theorem performWrite_wf (s : State) (a : Access) (pick : Pick) (x : Nat) (need : Need) (rk : RKind) (fits : Leaf → Bool)
    (new : List Byte → List Byte) (h : s.mem.wf = true) : (performWrite s a pick x need rk fits new).wf := by
  simp only [performWrite]
  split
  · trivial
  · exact h
  · next ps _ =>
    split
    · exact h
    · split
      · exact h
      · have hq : (if a.kind == .stx then raceQuery ((s.pinPass a ps).cachePieces (s.coreOf a.thread) ps) a ps
            else (s.pinPass a ps).cachePieces (s.coreOf a.thread) ps).mem.wf = true := by simp [h]
        generalize (if a.kind == .stx then raceQuery ((s.pinPass a ps).cachePieces (s.coreOf a.thread) ps) a ps
            else (s.pinPass a ps).cachePieces (s.coreOf a.thread) ps) = s1 at hq ⊢
        have hr : (if a.got.isEmpty then refusal a ps s1 else (none, s1)).2.mem.wf = true := by simp [hq]
        split
        · simpa [Landing.wf] using hq
        · split
          · next e => rw [e] at hr; exact hr
          · next e =>
            rw [e] at hr
            have hp := performPieces_wf a rk new
              ((a.piecesIn x ps).filter Piece.isRemote ++ (a.piecesIn x ps).filter (fun p => !p.isRemote)) [] 0 _ hr
            split
            · next e => rw [e] at hp; exact hp
            · exact hp

/-! What a write comes to, read off the case that it is in. -/

section
variable {s s' : State} {a : Access} {pick : Pick} {x : Nat} {need : Need} {rk : RKind} {fits : Leaf → Bool}
  {new : List Byte → List Byte}

theorem performWrite_record {kind va : Nat} (h : s.mem.wf = true) (e : performWrite s a pick x need rk fits new = .record kind va s') :
    s'.mem.wf = true := by
  have := performWrite_wf s a pick x need rk fits new h
  rwa [e] at this

theorem performWrite_missed {l : Label} (h : s.mem.wf = true) (e : performWrite s a pick x need rk fits new = .missed s' l) :
    s'.mem.wf = true := by
  have := performWrite_wf s a pick x need rk fits new h
  rwa [e] at this

theorem performWrite_done {old : List Byte} {g : Nat} {l : Label} (h : s.mem.wf = true)
    (e : performWrite s a pick x need rk fits new = .done old g s' l) : s'.mem.wf = true := by
  have := performWrite_wf s a pick x need rk fits new h
  rwa [e] at this
end

@[simp] theorem landStore_wf (s : State) (id : Nat) (a : Access) (pick : Pick) (x : Nat) (h : s.mem.wf = true) :
    (landStore s id a pick x).mem.wf = true := by
  simp only [landStore]
  split
  · simp [h]
  · split
    all_goals
      split
      · exact h
      · split
        · simp [h]
        · next e => simp [h, performWrite_record h e]
        · next e => simp [performWrite_missed h e]
        · next e => simp [performWrite_done h e]

@[simp] theorem landErase_wf (s : State) (id : Nat) (a : Access) (pick : Pick) (h : s.mem.wf = true) :
    (landErase s id a pick).mem.wf = true := by
  simp only [landErase]
  split
  · simp [h]
  · split
    · simp [h]
    · simp [h]
    · split
      · simp [h]
      · split <;> simp [h]

@[simp] theorem landAtomic_wf (s : State) (id : Nat) (a : Access) (pick : Pick) (h : s.mem.wf = true) :
    (landAtomic s id a pick).mem.wf = true := by
  simp only [landAtomic]
  split
  · simp [h]
  · split
    · simp [h]
    · next e => simp [h, performWrite_record h e]
    · next e => simp [performWrite_missed h e]
    · next e => simp [performWrite_done h e]

@[simp] theorem landWrite_wf (s : State) (id : Nat) (a : Access) (pick : Pick) (x : Nat) (h : s.mem.wf = true) :
    (landWrite s id a pick x).mem.wf = true := by
  unfold landWrite
  split <;> simp [h]

@[simp] theorem landRmw_wf (s : State) (id : Nat) (a : Access) (pick : Pick) (x : Nat) (h : s.mem.wf = true) :
    (landRmw s id a pick x).mem.wf = true := by
  unfold landRmw
  split <;> simp [h]

theorem landOne_wf (land : State → Nat → Access → Pick → Nat → State) (pick : Pick) (x : Nat) (s : State) (id : Nat)
    (h : s.mem.wf = true) (hl : ∀ s id a pick x, s.mem.wf = true → (land s id a pick x).mem.wf = true) :
    (landOne land pick x s id).mem.wf = true := by
  unfold landOne
  split
  · split
    · simp [State.orWait, h, hl]
    · exact h
  · exact h

/-! Canonical form: page tables and windows. -/

@[simp] theorem writeEntry_wf (s : State) (part table va level e : Nat) (h : s.mem.wf = true) :
    (writeEntry s part table va level e).mem.wf = true :=
  Memory.wf_write _ _ _ h

@[simp] theorem pathTo_wf (part va level n table : Nat) (s : State) (h : s.mem.wf = true) :
    (pathTo part va level n table s).2.mem.wf = true := by
  induction n generalizing table s with
  | zero => exact h
  | succ n ih =>
    simp only [pathTo]
    split
    · exact h
    · split
      · exact ih _ _ h
      · exact ih _ _ (by simp [h])

@[simp] theorem putEntry_wf (s : State) (part level va e : Nat) (h : s.mem.wf = true) : (putEntry s part level va e).mem.wf = true := by
  simp [putEntry, h]

@[simp] theorem setEntry_wf (s : State) (part level va e : Nat) (h : s.mem.wf = true) : (setEntry s part level va e).mem.wf = true := by
  unfold setEntry
  split <;> simp [h]

@[simp] theorem relabelFrame_wf (part : Nat) (l : Label) (s : State) (f : Nat) (h : s.mem.wf = true) :
    (relabelFrame part l s f).mem.wf = true := by
  simp [relabelFrame, h, Memory.wf_clear]

@[simp] theorem mapLeaf_wf (s : State) (part va level e : Nat) (h : s.mem.wf = true) : (mapLeaf s part va level e).mem.wf = true :=
  foldl_wf _ _ _ (putEntry_wf _ _ _ _ _ h) fun _ _ h => relabelFrame_wf _ _ _ _ h

@[simp] theorem unmapRange_wf (s : State) (part va n : Nat) (h : s.mem.wf = true) : (unmapRange s part va n).mem.wf = true := by
  rw [unmapRange, flushTlb_mem]
  exact foldl_wf _ _ _ h fun _ _ h => setEntry_wf _ _ _ _ _ h

@[simp] theorem placeWindow_wf (s : State) (part base : Nat) (bs : List Byte) (l : Label) (h : s.mem.wf = true) :
    (placeWindow s part base bs l).mem.wf = true := by
  simp only [placeWindow, State.modPart_mem]
  exact foldl_wf _ _ _ h fun _ _ h => Memory.wf_write _ _ _ (Memory.wf_clear _ _ _ (putEntry_wf _ _ _ _ _ h))

@[simp] theorem freeWindow_wf (s : State) (part base : Nat) (h : s.mem.wf = true) : (freeWindow s part base).mem.wf = true := by
  unfold freeWindow
  split <;> simp [h]

/-! Canonical form: ends of levels. -/

@[simp] theorem levelEnded_wf (s : State) (k : Nat) (x : Level) (status : Nat) (h : s.mem.wf = true) :
    (levelEnded s k x status).mem.wf = true := by
  unfold levelEnded
  split
  · split <;> simp [h]
  · simp only [ite_mem, ite_wf]
    split
    · split <;> simp [h]
    · exact h
  · split <;> simp [h]
  · exact h

@[simp] theorem finishLevel_wf (s : State) (k : Nat) (x : Level) (h : s.mem.wf = true) : (finishLevel s k x).mem.wf = true := by
  simp only [finishLevel]
  split <;> simp [h]

@[simp] theorem finishUp_wf (fuel k : Nat) (s : State) (h : s.mem.wf = true) : (finishUp fuel k s).mem.wf = true := by
  induction fuel generalizing k s with
  | zero => exact h
  | succ fuel ih =>
    simp only [finishUp]
    split
    · exact h
    · split
      · split
        · exact ih _ _ (by simp [h])
        · simp [h]
      · exact h

/-! Canonical form: chunks of copies. -/

/-- Memory is in canonical form in the state that a chunk's destination has come to. -/
def ChunkDest.wf : ChunkDest → Prop
  | .held _ _ _ => True
  | .stops _ s | .ok _ s => s.mem.wf = true

theorem chunkToMemory_wf (s : State) (c : Copy) (sl : CopySlice) (bs : List Byte) (l : Label) (h : s.mem.wf = true) :
    (chunkToMemory s c sl bs l).wf := by
  simp only [chunkToMemory]
  split
  · trivial
  · exact h
  · split
    · exact h
    · split
      · next e => exact wf_of_mem h (snd_mem e (releaseChunk_mem ..))
      · next s' e =>
        have h' : s'.mem.wf = true := wf_of_mem h (snd_mem e (releaseChunk_mem ..))
        generalize hsent : List.foldl _ (true, 0, s') _ = sent
        have hs : sent.2.2.mem.wf = true := by
          rw [← hsent]
          exact wf_of_mem h' (foldl_keeps _ (fun x : Bool × Nat × State => x.2.2.mem) _ _ fun _ _ _ => State.remote_mem _)
        split
        · exact hs
        · split <;> simp [ChunkDest.wf, hs]

theorem chunkToMemory_stops {s s' : State} {c : Copy} {sl : CopySlice} {bs : List Byte} {l : Label} {k : Nat} (h : s.mem.wf = true)
    (e : chunkToMemory s c sl bs l = .stops k s') : s'.mem.wf = true := by
  have := chunkToMemory_wf s c sl bs l h
  rwa [e] at this

theorem chunkToMemory_ok {s s' : State} {c : Copy} {sl : CopySlice} {bs : List Byte} {l : Label} {g : Nat} (h : s.mem.wf = true)
    (e : chunkToMemory s c sl bs l = .ok g s') : s'.mem.wf = true := by
  have := chunkToMemory_wf s c sl bs l h
  rwa [e] at this

@[simp] theorem runChunk_wf (s : State) (id : Nat) (c : Copy) (i : Nat) (sl : CopySlice) (h : s.mem.wf = true) :
    (runChunk s id c i sl).mem.wf = true := by
  simp only [runChunk]
  iterate 4 (split; · simp [h])
  split
  · exact h
  · simp [h]
  · simp [h]
  · next e =>
    have hs := wf_of_mem h (chunkSource_ok e)
    split
    · split
      · simp [h]
      · next e => simp [chunkToMemory_stops hs e]
      · next e => simp [chunkToMemory_ok hs e]
    · simp [hs]

/-! Canonical form: samples of RETV. -/

@[simp] theorem writeTags_wf (s0 s : State) (t : Nat) (h : s.mem.wf = true) : (writeTags s0 s t).mem.wf = true := by
  simp only [writeTags]
  split
  · simp [h]
  · split
    · simp [h]
    · split
      · split <;> simp [h]
      · simp [h]

/-! Canonical form: the start of a launch. -/

theorem placeArgs_wf {s s' : State} {p a : Nat} {bs : List Byte} {l : Label} (h : s.mem.wf = true)
    (e : placeArgs s p bs l = some (a, s')) : s'.mem.wf = true := by
  unfold placeArgs at e
  split at e
  · cases e; exact h
  · obtain ⟨b, _, hb⟩ := Option.map_eq_some_iff.mp e
    cases hb
    simp [h]
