-- ==== Sys2Proof/Decode.lean ====
section
/-! DEFINITION. Decoding a command word (spec/30_encoding.md R80 to R85) or a wire command code (R86, R87), and
the encoder written from the same tables. Decoding is total; what it rejects it rejects by name. -/

namespace Sys2Proof

/-- The five fields of a command word (R80). -/
structure Parts where
  opc : BitVec 4
  sub : BitVec 4
  a : Byte
  b : Byte
  c : Byte
deriving DecidableEq, Repr, Inhabited

/-- The fields of a word: `opc` 31:28, `sub` 27:24, `a` 23:16, `b` 15:8, `c` 7:0 (R80). -/
def Parts.ofWord (w : Word) : Parts :=
  ⟨w.extractLsb' 28 4, w.extractLsb' 24 4, w.extractLsb' 16 8, w.extractLsb' 8 8, w.extractLsb' 0 8⟩

/-- The word of five fields (R80). -/
def Parts.toWord (p : Parts) : Word := p.opc ++ p.sub ++ p.a ++ p.b ++ p.c

/-- Why a code is no operation. -/
inductive Reject where
  /-- A bit the format does not use is 1 (R85, U1). -/
  | mustBeZero
  /-- A wire command byte that is none of the named codes of R59, of which no source says whether a write or a read
  frame follows it (R59, R86; log 5). For the decoder of the table alone: outside the table. -/
  | unlistedCode
deriving DecidableEq, Repr, Inhabited

/-- The flag operands `f1`, `f0` of format K: `a[1]` and `a[0]` (R81, R84). -/
def flagsOf (a : Byte) : Bool × Bool := (a.getLsbD 1, a.getLsbD 0)

/-- The 4-bit digit in the low half of a field, `tens` of `b` and `ones` of `c` in format K (R81). -/
def digitOf (x : Byte) : BitVec 4 := x.extractLsb' 0 4

/-- The must-be-zero bits of format K: `sub[3]`, `a[7:2]`, `b[7:4]`, `c[7:4]` (R85). -/
def legalK (p : Parts) : Bool :=
  !p.sub.getLsbD 3 && p.a.extractLsb' 2 6 == 0 && p.b.extractLsb' 4 4 == 0 && p.c.extractLsb' 4 4 == 0

/-- Format B: `sub` is `00 dir pol`, `a = b = 0`, `c` the source byte when `dir = 0`, else 0 (R81). -/
def decodeB (p : Parts) : Except Reject Instr :=
  if p.a = 0 ∧ p.b = 0 then
    if p.sub = 0 then .ok (.txbyteH p.c)
    else if p.sub = 1 then .ok (.txbyte p.c)
    else if p.sub = 2 ∧ p.c = 0 then .ok .rxbyte
    else if p.sub = 3 ∧ p.c = 0 then .ok .rxbyteL
    else .error .mustBeZero
  else .error .mustBeZero

/-- `ENC.k` of a kind (R82). -/
def encOf (k : Kind) (f1 f0 : Bool) (tens ones : BitVec 4) : Instr :=
  match k with
  | .sec => .encSec f1 f0 tens ones
  | .min => .encMin f1 f0 tens ones
  | .hour => .encHour f1 f0 tens ones
  | .date => .encDate f1 f0 tens ones
  | .month => .encMonth f1 f0 tens ones
  | .year => .encYear f1 f0 tens ones
  | .day => .encDay f1 f0 tens ones
  | .wp => .encWp f1 f0 tens ones

/-- `DEC.k` of a kind (R82). -/
def decOf (k : Kind) (b : Byte) : Instr :=
  match k with
  | .sec => .decSec b
  | .min => .decMin b
  | .hour => .decHour b
  | .date => .decDate b
  | .month => .decMonth b
  | .year => .decYear b
  | .day => .decDay b
  | .wp => .decWp b

/-- The kind in `sub[2:0]` (R80). -/
def kindOf (p : Parts) : Kind := Kind.ofCode (p.sub.extractLsb' 0 3)

/-- Format K: a kind with fields (R81). -/
def decodeK (mk : Kind → Bool → Bool → BitVec 4 → BitVec 4 → Instr) (p : Parts) : Except Reject Instr :=
  if legalK p then .ok (mk (kindOf p) (flagsOf p.a).1 (flagsOf p.a).2 (digitOf p.b) (digitOf p.c))
  else .error .mustBeZero

/-- The low 28 bits of a reserved word. -/
def restOf (p : Parts) : BitVec 28 := p.sub ++ p.a ++ p.b ++ p.c

/-- The operation of a command word's fields, by the operation map (R82) and the must-be-zero bits (R85). -/
def decodeParts (p : Parts) : Except Reject Instr :=
  if p.opc = 0x0 then .ok (.reserved0 (restOf p))
  else if p.opc = 0x1 then decodeB p
  else if p.opc = 0x2 then
    if p.sub = 0 ∧ p.b = 0 then .ok (.wrtxn p.a p.c) else .error .mustBeZero
  else if p.opc = 0x3 then
    if p.sub = 0 ∧ p.b = 0 ∧ p.c = 0 then .ok (.rdtxn p.a) else .error .mustBeZero
  else if p.opc = 0x4 then decodeK .wrreg p
  else if p.opc = 0x5 then
    if p.sub.getLsbD 3 = false ∧ p.a = 0 ∧ p.b = 0 ∧ p.c = 0 then .ok (.rdreg (kindOf p)) else .error .mustBeZero
  else if p.opc = 0x6 then decodeK encOf p
  else if p.opc = 0x7 then
    if p.sub.getLsbD 3 = false ∧ p.a = 0 ∧ p.b = 0 then .ok (decOf (kindOf p) p.c) else .error .mustBeZero
  else if p.opc = 0x8 then
    if p.sub = 0 ∧ p.a = 0 ∧ p.b = 0 ∧ p.c = 0 then .ok .rsttimer else .error .mustBeZero
  else if p.opc = 0x9 then
    if p.sub = 0 ∧ p.a = 0 ∧ p.b = 0 ∧ p.c = 0 then .ok .rdtimer else .error .mustBeZero
  else if p.opc = 0xA then
    if p.sub.extractLsb' 1 3 = 0 ∧ p.a = 0 ∧ p.b = 0 ∧ p.c = 0 then .ok (.setrst (p.sub.getLsbD 0))
    else .error .mustBeZero
  else if p.opc = 0xB then
    if p.sub.extractLsb' 1 3 = 0 ∧ p.a = 0 ∧ p.b = 0 ∧ p.c = 0 then
      .ok (.setdir (if p.sub.getLsbD 0 then .out else .inp))
    else .error .mustBeZero
  else if p.opc = 0xC then .ok (.reservedC (restOf p))
  else if p.opc = 0xD then .ok (.reservedD (restOf p))
  else if p.opc = 0xE then .ok (.reservedE (restOf p))
  else .ok (.reservedF (restOf p))

/-- The operation of a command word (R80 to R85). -/
def decodeWord (w : Word) : Except Reject Instr := decodeParts (Parts.ofWord w)

/-- A read code is followed by no byte of the block's (R54, R100); the model asks for a zero there. -/
def readCode (dat : Byte) (i : Instr) : Except Reject Instr := if dat = 0 then .ok i else .error .mustBeZero

/-- The wire command code of a byte, compared with the table in the order of R65 (R86, R87; log 5). -/
def decodeWire (tab : CmdTab) (cmd dat : Byte) : Except Reject Instr :=
  if cmd = tab.sec.wr then .ok (.cmdSecWr dat)
  else if cmd = tab.sec.rd then readCode dat .cmdSecRd
  else if cmd = tab.min.wr then .ok (.cmdMinWr dat)
  else if cmd = tab.min.rd then readCode dat .cmdMinRd
  else if cmd = tab.hour.wr then .ok (.cmdHourWr dat)
  else if cmd = tab.hour.rd then readCode dat .cmdHourRd
  else if cmd = tab.date.wr then .ok (.cmdDateWr dat)
  else if cmd = tab.date.rd then readCode dat .cmdDateRd
  else if cmd = tab.month.wr then .ok (.cmdMonthWr dat)
  else if cmd = tab.month.rd then readCode dat .cmdMonthRd
  else if cmd = tab.year.wr then .ok (.cmdYearWr dat)
  else if cmd = tab.year.rd then readCode dat .cmdYearRd
  else if cmd = tab.day.wr then .ok (.cmdDayWr dat)
  else if cmd = tab.day.rd then readCode dat .cmdDayRd
  else if cmd = tab.wp.wr then .ok (.cmdWpWr dat)
  else if cmd = tab.wp.rd then readCode dat .cmdWpRd
  else .error .unlistedCode

/-- The operation of a code. -/
def decode (tab : CmdTab) : Code → Except Reject Instr
  | .cw w => decodeWord w
  | .wire cmd dat => decodeWire tab cmd dat

/-- The operation of a code that the host hands over: the decoder's, and for a wire byte outside the table that is a
control address, the write frame it opens, since R88 calls each "one write command byte". That such a bare byte runs as
WRTXN of itself, and that the table comes first where a control address equals a code of it, is the model's choice
(R59, R88; DESIGN CHOICE, log 5). -/
def decodeCall (cfg : Config) : Code → Except Reject Instr
  | .cw w => decodeWord w
  | .wire cmd dat =>
    match decodeWire cfg.tab cmd dat with
    | .ok i => .ok i
    | .error .mustBeZero => .error .mustBeZero
    | .error .unlistedCode =>
      if cmd = cfg.ctlCharge ∨ cmd = cfg.ctlTrickle then .ok (.wrtxn cmd dat) else .error .unlistedCode

/-- The code that the bits of an opcode-table row spell: a row of 8 bits is a wire command byte (a data byte
may follow it in bits 15:8), a row of 32 bits is a command word. -/
def tableCode (nbits w : Nat) : Code :=
  if nbits ≤ 16 then .wire (BitVec.ofNat 8 w) (BitVec.ofNat 8 (w / 256)) else .cw (BitVec.ofNat 32 w)

/-- What the decoder reads from the bits of an opcode-table row. The rows of 8 bits are the suggested
instantiation of CMDTAB (R87; log 4), so they are read under it. -/
def decodeTableWord (nbits w : Nat) : Option Instr :=
  match decode CmdTab.suggested (tableCode nbits w) with
  | .ok i => some i
  | .error _ => none

/-- The `sub` field that names a kind: `sub[3] = 0`, `sub[2:0] = k` (R81). -/
def subOfKind (k : Kind) : BitVec 4 := 0#1 ++ k.code

/-- The `a` field of format K, `000000 f1 f0` (R81). -/
def aOfFlags (f1 f0 : Bool) : Byte := 0#6 ++ BitVec.ofBool f1 ++ BitVec.ofBool f0

/-- A digit in the low half of a byte (R81). -/
def byteOfDigit (d : BitVec 4) : Byte := 0#4 ++ d

/-- A word of format K (R81). -/
def partsK (opc : BitVec 4) (k : Kind) (f1 f0 : Bool) (tens ones : BitVec 4) : Parts :=
  ⟨opc, subOfKind k, aOfFlags f1 f0, byteOfDigit tens, byteOfDigit ones⟩

/-- A word of a reserved opcode. -/
def partsReserved (opc : BitVec 4) (r : BitVec 28) : Parts :=
  ⟨opc, r.extractLsb' 24 4, r.extractLsb' 16 8, r.extractLsb' 8 8, r.extractLsb' 0 8⟩

/-- The fields of an operation's command word (R81, R82). A wire code is no command word; the command word that
sends its frame is that of WRTXN or RDTXN with the code of the table (R160, R161; log 5). -/
def encodeParts (tab : CmdTab) : Instr → Parts
  | .txbyte src => ⟨0x1, 1, 0, 0, src⟩
  | .txbyteH src => ⟨0x1, 0, 0, 0, src⟩
  | .rxbyte => ⟨0x1, 2, 0, 0, 0⟩
  | .rxbyteL => ⟨0x1, 3, 0, 0, 0⟩
  | .wrtxn cmd dat => ⟨0x2, 0, cmd, 0, dat⟩
  | .rdtxn cmd => ⟨0x3, 0, cmd, 0, 0⟩
  | .wrreg k f1 f0 tens ones => partsK 0x4 k f1 f0 tens ones
  | .rdreg k => ⟨0x5, subOfKind k, 0, 0, 0⟩
  | .encSec f1 f0 tens ones => partsK 0x6 .sec f1 f0 tens ones
  | .encMin f1 f0 tens ones => partsK 0x6 .min f1 f0 tens ones
  | .encHour f1 f0 tens ones => partsK 0x6 .hour f1 f0 tens ones
  | .encDate f1 f0 tens ones => partsK 0x6 .date f1 f0 tens ones
  | .encMonth f1 f0 tens ones => partsK 0x6 .month f1 f0 tens ones
  | .encYear f1 f0 tens ones => partsK 0x6 .year f1 f0 tens ones
  | .encDay f1 f0 tens ones => partsK 0x6 .day f1 f0 tens ones
  | .encWp f1 f0 tens ones => partsK 0x6 .wp f1 f0 tens ones
  | .decSec b => ⟨0x7, subOfKind .sec, 0, 0, b⟩
  | .decMin b => ⟨0x7, subOfKind .min, 0, 0, b⟩
  | .decHour b => ⟨0x7, subOfKind .hour, 0, 0, b⟩
  | .decDate b => ⟨0x7, subOfKind .date, 0, 0, b⟩
  | .decMonth b => ⟨0x7, subOfKind .month, 0, 0, b⟩
  | .decYear b => ⟨0x7, subOfKind .year, 0, 0, b⟩
  | .decDay b => ⟨0x7, subOfKind .day, 0, 0, b⟩
  | .decWp b => ⟨0x7, subOfKind .wp, 0, 0, b⟩
  | .rsttimer => ⟨0x8, 0, 0, 0, 0⟩
  | .rdtimer => ⟨0x9, 0, 0, 0, 0⟩
  | .setrst v => ⟨0xA, 0#3 ++ BitVec.ofBool v, 0, 0, 0⟩
  | .setdir d => ⟨0xB, if d = .out then 1 else 0, 0, 0, 0⟩
  | .reserved0 r => partsReserved 0x0 r
  | .reservedC r => partsReserved 0xC r
  | .reservedD r => partsReserved 0xD r
  | .reservedE r => partsReserved 0xE r
  | .reservedF r => partsReserved 0xF r
  | .cmdSecWr dat => ⟨0x2, 0, tab.sec.wr, 0, dat⟩
  | .cmdSecRd => ⟨0x3, 0, tab.sec.rd, 0, 0⟩
  | .cmdMinWr dat => ⟨0x2, 0, tab.min.wr, 0, dat⟩
  | .cmdMinRd => ⟨0x3, 0, tab.min.rd, 0, 0⟩
  | .cmdHourWr dat => ⟨0x2, 0, tab.hour.wr, 0, dat⟩
  | .cmdHourRd => ⟨0x3, 0, tab.hour.rd, 0, 0⟩
  | .cmdDateWr dat => ⟨0x2, 0, tab.date.wr, 0, dat⟩
  | .cmdDateRd => ⟨0x3, 0, tab.date.rd, 0, 0⟩
  | .cmdMonthWr dat => ⟨0x2, 0, tab.month.wr, 0, dat⟩
  | .cmdMonthRd => ⟨0x3, 0, tab.month.rd, 0, 0⟩
  | .cmdDayWr dat => ⟨0x2, 0, tab.day.wr, 0, dat⟩
  | .cmdDayRd => ⟨0x3, 0, tab.day.rd, 0, 0⟩
  | .cmdYearWr dat => ⟨0x2, 0, tab.year.wr, 0, dat⟩
  | .cmdYearRd => ⟨0x3, 0, tab.year.rd, 0, 0⟩
  | .cmdWpWr dat => ⟨0x2, 0, tab.wp.wr, 0, dat⟩
  | .cmdWpRd => ⟨0x3, 0, tab.wp.rd, 0, 0⟩

/-- The command word of an operation (R80 to R82): what CWR holds while it runs (R27). -/
def commandWord (tab : CmdTab) (i : Instr) : Word := (encodeParts tab i).toWord

/-- The code of an operation in its own space: a command word, or for a wire code the command byte and its data
byte (R80, R86). -/
def encode (tab : CmdTab) : Instr → Code
  | .cmdSecWr dat => .wire tab.sec.wr dat
  | .cmdSecRd => .wire tab.sec.rd 0
  | .cmdMinWr dat => .wire tab.min.wr dat
  | .cmdMinRd => .wire tab.min.rd 0
  | .cmdHourWr dat => .wire tab.hour.wr dat
  | .cmdHourRd => .wire tab.hour.rd 0
  | .cmdDateWr dat => .wire tab.date.wr dat
  | .cmdDateRd => .wire tab.date.rd 0
  | .cmdMonthWr dat => .wire tab.month.wr dat
  | .cmdMonthRd => .wire tab.month.rd 0
  | .cmdDayWr dat => .wire tab.day.wr dat
  | .cmdDayRd => .wire tab.day.rd 0
  | .cmdYearWr dat => .wire tab.year.wr dat
  | .cmdYearRd => .wire tab.year.rd 0
  | .cmdWpWr dat => .wire tab.wp.wr dat
  | .cmdWpRd => .wire tab.wp.rd 0
  | i => .cw (commandWord tab i)

end Sys2Proof
end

→ **Problem details**
Tally every line of the listing that holds the string "decodeB", then give the number by itself.

→ **Final answer**
2